WHAT THE EXERCISE ASKS - Search the material below for the string "MemoryFrame" and copy each line where it appears.
◇ ◇ ◇ ◇ ◇
theorem sameMemOutside_of_ringRecordWritten {ch : Nat} {s t : State}
    (h : execRingRecordWritten .kresia ch s = .next t) : SameMemOutside (s.ringSlot ch) 32 s t := by
  have hsame : SameMemOutside (s.ringSlot ch) 32 s s := (Follows.refl .kresia s).sameMemOutside _ _
  simp only [execRingRecordWritten] at h
  split at h
  case h_1 => cases h; exact hsame
  case h_2 r rest _ =>
    split at h <;> cases h
    · exact hsame
    · have hwrite := State.sameMemOutside_ksWrite ((s.modChan .kresia ch fun c => { c with queue := rest }).wr .kresia
        (chAddr .kresia ch 0x4C) (s.rd .kresia (chAddr .kresia ch 0x4C) + 1)) (s.ringSlot ch) (recBytes r)
      rwa [recBytes_length] at hwrite

/-- Settles O6: a command that does not store leaves memory; a packet and a ring record store to their own bytes. -/
theorem memoryFrame : Obligations.MemoryFrame := by
  unfold Obligations.MemoryFrame
  intro c s t hexec a ha
  by_cases hstores : writesMem c = false
  · exact congrArg (memRead · a) ((exec_follows hexec).mem hstores)
  · cases c <;> simp only [writesMem, not_true_eq_false] at hstores
    case rsigPacketRx p port x =>
      cases p
      · exact congrArg (memRead · a) (congrArg Kresia.mem ((exec_follows hexec).ks rfl))
      · exact sameMemOutside_of_rsigPacketRx hexec a ha
    case ringRecordWritten p ch =>
      cases p
      · exact congrArg (memRead · a) (congrArg Kresia.mem ((exec_follows hexec).ks rfl))
      · exact sameMemOutside_of_ringRecordWritten hexec a ha
    case resetAssert p =>
      cases p
      · exact congrArg (memRead · a) (congrArg Kresia.mem ((exec_follows hexec).ks rfl))
      · exact ha.elim
    case pwrGoodDrop => exact ha.elim

end Sys2Proof.Machine

/-! The proof of O2: the state after reset is plain data, so its parts are read off it. -/

namespace Sys2Proof.Machine

/-- R406: what reset leaves meets the invariant: nothing is stored, recorded or queued. -/
theorem State.inv_reset : State.reset.Inv := by
  simp [State.Inv, State.reset, Memory.wf]

/-- Settles O2: the state after reset is evaluated, register by register. -/
theorem resetState : Obligations.ResetState := by
  unfold Obligations.ResetState
  refine ⟨⟨State.inv_reset, rfl, rfl⟩, ?registers, ?parts⟩
  case registers => decide
  case parts =>
    intro p d t i
    cases p <;> exact ⟨rfl, rfl, rfl, rfl, rfl, rfl⟩

end Sys2Proof.Machine

/-! The proof of O3: a row whose turn has not come serves nothing, and what a completion leaves of mailboxes, domains, memory
and registers. -/

namespace Sys2Proof.Machine

/-! ### What a completion writes (R379, R336) -/

theorem State.mslot_modMslot_ne (s : State) {p q : Part} {m n k j : Nat} (h : ¬ (q = p ∧ n = m ∧ j = k)) (f : MSlot → MSlot) :
    (s.modMslot p m k f).mslot q n j = s.mslot q n j := by
  by_cases hq : q = p
  · subst hq
    by_cases hn : n = m
    · subst hn
      have hj : j ≠ k := fun hj => h ⟨rfl, rfl, hj⟩
      simp only [State.mslot, State.modMslot, State.mbox_modMbox]
      exact FMap.getD_update_ne _ hj _ _ _
    · simp only [State.mslot, State.modMslot, State.mbox_modMbox_ne _ _ hn]
  · cases p <;> cases q <;> first | rfl | exact absurd rfl hq

@[simp] theorem State.rd_modMslot (s : State) (p q : Part) (m k a : Nat) (f : MSlot → MSlot) :
    (s.modMslot p m k f).rd q a = s.rd q a := by
  cases p <;> cases q <;> rfl

@[simp] theorem State.mslot_faultCode (s : State) (op : Nat) (st : Code) (q : Part) (n j : Nat) :
    (s.faultCode op st).mslot q n j = s.mslot q n j := by
  simp only [State.mslot, State.mbox, State.faultCode_fw]

theorem State.rd_faultCode_ne (s : State) {op : Nat} (st : Code) {q : Part} {a : Nat}
    (h : ¬ (0x0901 ≤ op ∧ op ≤ 0x090D ∧ q = .kresia ∧ a = 0x1B012C)) : (s.faultCode op st).rd q a = s.rd q a := by
  unfold State.faultCode
  split
  case isFalse => rfl
  case isTrue hop =>
    simp only [Bool.and_eq_true, decide_eq_true_eq] at hop
    by_cases hq : q = .kresia
    · exact hq ▸ State.rd_setFld_ne s .kresia (fun ha => h ⟨hop.1, hop.2, hq, ha⟩) 0 16 _
    · exact State.rd_wr_part s hq _ a _

theorem State.fld_faultCode (s : State) {op : Nat} (st : Code) (hlo : 0x0901 ≤ op) (hhi : op ≤ 0x090D) :
    (s.faultCode op st).fld .kresia 0x1B012C 0 16 = st.toNat := by
  rw [State.faultCode, if_pos (by simp [hlo, hhi]), State.fld_setFld_self _ _ _ (by decide)]
  exact Nat.mod_eq_of_lt st.isLt

/-- R379: the slot of a completed command. -/
def MSlot.completed (x : MSlot) (p : Part) (tk : Taken) (st : Code) (r i : List Byte) : MSlot :=
  { x with comp := ⟨tk.op, tk.seq, st, true, r, i⟩, taken := none,
           window := if p = .kresia then putBytes x.window i else x.window }

section
variable {s : State} {p : Part} {m k : Nat} {tk : Taken} {st : Code} {r i : List Byte}

/-- A completion leaves both parts as the slot filled and, at a Kresia, LAST_CODE written leave them. -/
theorem State.complete_parts (h : (s.mslot p m k).taken = some tk) :
    ∃ u : State, (s.complete p m k st r i).bx = u.bx ∧ (s.complete p m k st r i).ks = u.ks ∧
      u = if p = .kresia then (s.modMslot p m k fun x => x.completed p tk st r i).faultCode tk.op st
        else s.modMslot p m k fun x => x.completed p tk st r i := by
  refine ⟨_, ?_, ?_, rfl⟩
  · rw [State.complete_bx s p m k st r i tk h]
    by_cases hp : p = .kresia
    · rw [if_pos hp, State.faultCode_bx]; rfl
    · rw [if_neg hp]; rfl
  · rw [State.complete_ks s p m k st r i tk h]
    rfl

theorem State.mslot_congr {s u : State} (hbx : s.bx = u.bx) (hks : s.ks = u.ks) (q : Part) (n j : Nat) :
    s.mslot q n j = u.mslot q n j := by
  cases q <;> simp [State.mslot, State.mbox, hbx, hks]

theorem State.rd_congr {s u : State} (hbx : s.bx = u.bx) (hks : s.ks = u.ks) (q : Part) (a : Nat) :
    s.rd q a = u.rd q a := by
  cases q <;> simp [State.rd, hbx, hks]

theorem State.mslot_complete_ne (h : (s.mslot p m k).taken = some tk) {q : Part} {n j : Nat}
    (hne : ¬ (q = p ∧ n = m ∧ j = k)) : (s.complete p m k st r i).mslot q n j = s.mslot q n j := by
  obtain ⟨u, hbx, hks, rfl⟩ := State.complete_parts (st := st) (r := r) (i := i) h
  rw [State.mslot_congr hbx hks]
  split <;> simp [State.mslot_modMslot_ne s hne]

theorem State.rd_complete_ne (h : (s.mslot p m k).taken = some tk) {q : Part} {a : Nat}
    (hne : ¬ (p = .kresia ∧ 0x0901 ≤ tk.op ∧ tk.op ≤ 0x090D ∧ q = .kresia ∧ a = 0x1B012C)) :
    (s.complete p m k st r i).rd q a = s.rd q a := by
  obtain ⟨u, hbx, hks, rfl⟩ := State.complete_parts (st := st) (r := r) (i := i) h
  rw [State.rd_congr hbx hks]
  split
  case isTrue hp =>
    rw [State.rd_faultCode_ne _ _ (fun hc => hne ⟨hp, hc⟩), State.rd_modMslot]
  case isFalse => exact State.rd_modMslot ..

theorem State.lastCode_complete (h : (s.mslot p m k).taken = some tk) (hp : p = .kresia) (hlo : 0x0901 ≤ tk.op)
    (hhi : tk.op ≤ 0x090D) : (s.complete p m k st r i).fld .kresia 0x1B012C 0 16 = st.toNat := by
  obtain ⟨u, hbx, hks, rfl⟩ := State.complete_parts (st := st) (r := r) (i := i) h
  rw [State.fld, State.rd_congr hbx hks, if_pos hp]
  exact State.fld_faultCode _ _ hlo hhi

@[simp] theorem State.dom_complete (d : Nat) : (s.complete p m k st r i).dom d = s.dom d := by
  simp [State.dom]

end

/-- R381: a part that does not take an opcode never starts it, nor one whose firmware does not serve. -/
theorem State.not_ready {s : State} {p : Part} {m k op : Nat} {tk : Taken}
    (h : takesOp p op = false ∨ (s.pc p).fw.serving = false) : ¬ s.ready p m k op tk := by
  rintro ⟨-, rfl, hstart⟩
  simp only [State.startsNow, Bool.and_eq_true] at hstart
  obtain ⟨⟨⟨htakes, hserving⟩, -⟩, -⟩ := hstart
  rcases h with h | h
  · exact Bool.false_ne_true (h.symm.trans htakes)
  · exact Bool.false_ne_true (h.symm.trans hserving)

/-- Settles O3: a row that is not ready serves nothing, and a completion writes its slot and the LAST_CODE of a fault command. -/
theorem commandsWaitTheirTurn : Obligations.CommandsWaitTheirTurn := by
  unfold Obligations.CommandsWaitTheirTurn
  refine ⟨?waits, fun s p m k op tk => State.not_ready, ?completes⟩
  case waits =>
    intro s p m k v2 el lf b b2 f q hq hnot
    fin_cases hq <;> exact congrArg Host.Outcome.next (State.serve_not s p m k _ _ hnot)
  case completes =>
    intro s p m k tk st r i h
    exact ⟨State.complete_answered s p m k st r i tk h, fun q n j => State.mslot_complete_ne h, State.complete_ks_mem ..,
      State.dom_complete, fun q a => State.rd_complete_ne h, State.lastCode_complete h⟩

end Sys2Proof.Machine

/-! The proof of O1: what a cycle does beside the raw counter leaves the time units of both parts. -/

namespace Sys2Proof.Machine

/-! ### Operations that leave time alone (R28) -/

/-- t comes from s by operations that leave the time units of both parts. -/
def SameTime (s t : State) : Prop := ∀ q, (t.pc q).time = (s.pc q).time

section
variable {s0 s t u : State} {p : Part}

@[simp] theorem SameTime.refl (s : State) : SameTime s s := fun _ => rfl

theorem SameTime.raw (h : SameTime s t) (q : Part) : t.raw q = s.raw q := congrArg TimeUnit.raw (h q)

/-- An operation that leaves time alone may be dropped from the end of a run. -/
theorem SameTime.drop_iff (h : SameTime s t) : SameTime s0 t ↔ SameTime s0 s :=
  forall_congr' fun q => by rw [h q]

@[simp] theorem sameTime_ite {c : Prop} [Decidable c] :
    SameTime s (if c then t else u) ↔ (c → SameTime s t) ∧ (¬ c → SameTime s u) := by
  by_cases hc : c <;> simp [hc]

@[simp] theorem sameTime_foldl {α : Type} {f : State → α → State} {l : List α} (hf : ∀ t x, SameTime t (f t x)) :
    SameTime s0 (l.foldl f s) ↔ SameTime s0 s :=
  SameTime.drop_iff (List.foldlRecOn l f (.refl s) fun t ht x _ => (hf t x).drop_iff.2 ht)

@[simp] theorem sameTime_emit {o : Out} : SameTime s0 (s.emit o) ↔ SameTime s0 s := SameTime.drop_iff fun q => by simp

@[simp] theorem sameTime_draw : SameTime s0 s.draw.2 ↔ SameTime s0 s := SameTime.drop_iff fun q => by cases q <;> rfl

@[simp] theorem sameTime_modBx {f : Baxel → Baxel} (hf : ∀ b, (f b).c.time = b.c.time) :
    SameTime s0 (s.modBx f) ↔ SameTime s0 s :=
  SameTime.drop_iff fun q => by cases q <;> simp [hf]

@[simp] theorem sameTime_modKs {f : Kresia → Kresia} (hf : ∀ k, (f k).c.time = k.c.time) :
    SameTime s0 (s.modKs f) ↔ SameTime s0 s :=
  SameTime.drop_iff fun q => by cases q <;> simp [hf]

@[simp] theorem sameTime_modPc {f : Common → Common} (hf : ∀ c, (f c).time = c.time) :
    SameTime s0 (s.modPc p f) ↔ SameTime s0 s := by
  cases p
  · exact sameTime_modBx (f := fun b => { b with c := f b.c }) fun b => hf b.c
  · exact sameTime_modKs (f := fun k => { k with c := f k.c }) fun k => hf k.c

@[simp] theorem sameTime_modCtr {f : CtrUnit → CtrUnit} : SameTime s0 (s.modCtr p f) ↔ SameTime s0 s :=
  sameTime_modPc fun _ => rfl

@[simp] theorem sameTime_wr {a : Nat} {v : Word} : SameTime s0 (s.wr p a v) ↔ SameTime s0 s :=
  SameTime.drop_iff fun q => by simp

@[simp] theorem sameTime_setFld {a lo len v : Nat} : SameTime s0 (s.setFld p a lo len v) ↔ SameTime s0 s :=
  SameTime.drop_iff fun q => by simp

@[simp] theorem sameTime_count {e : Ev} {n : Nat} : SameTime s0 (s.count e n) ↔ SameTime s0 s :=
  SameTime.drop_iff fun q => by simp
◇ ◇ ◇ ◇ ◇
SOLUTION TO THE EXERCISE -
theorem memoryFrame : Obligations.MemoryFrame := by
  unfold Obligations.MemoryFrame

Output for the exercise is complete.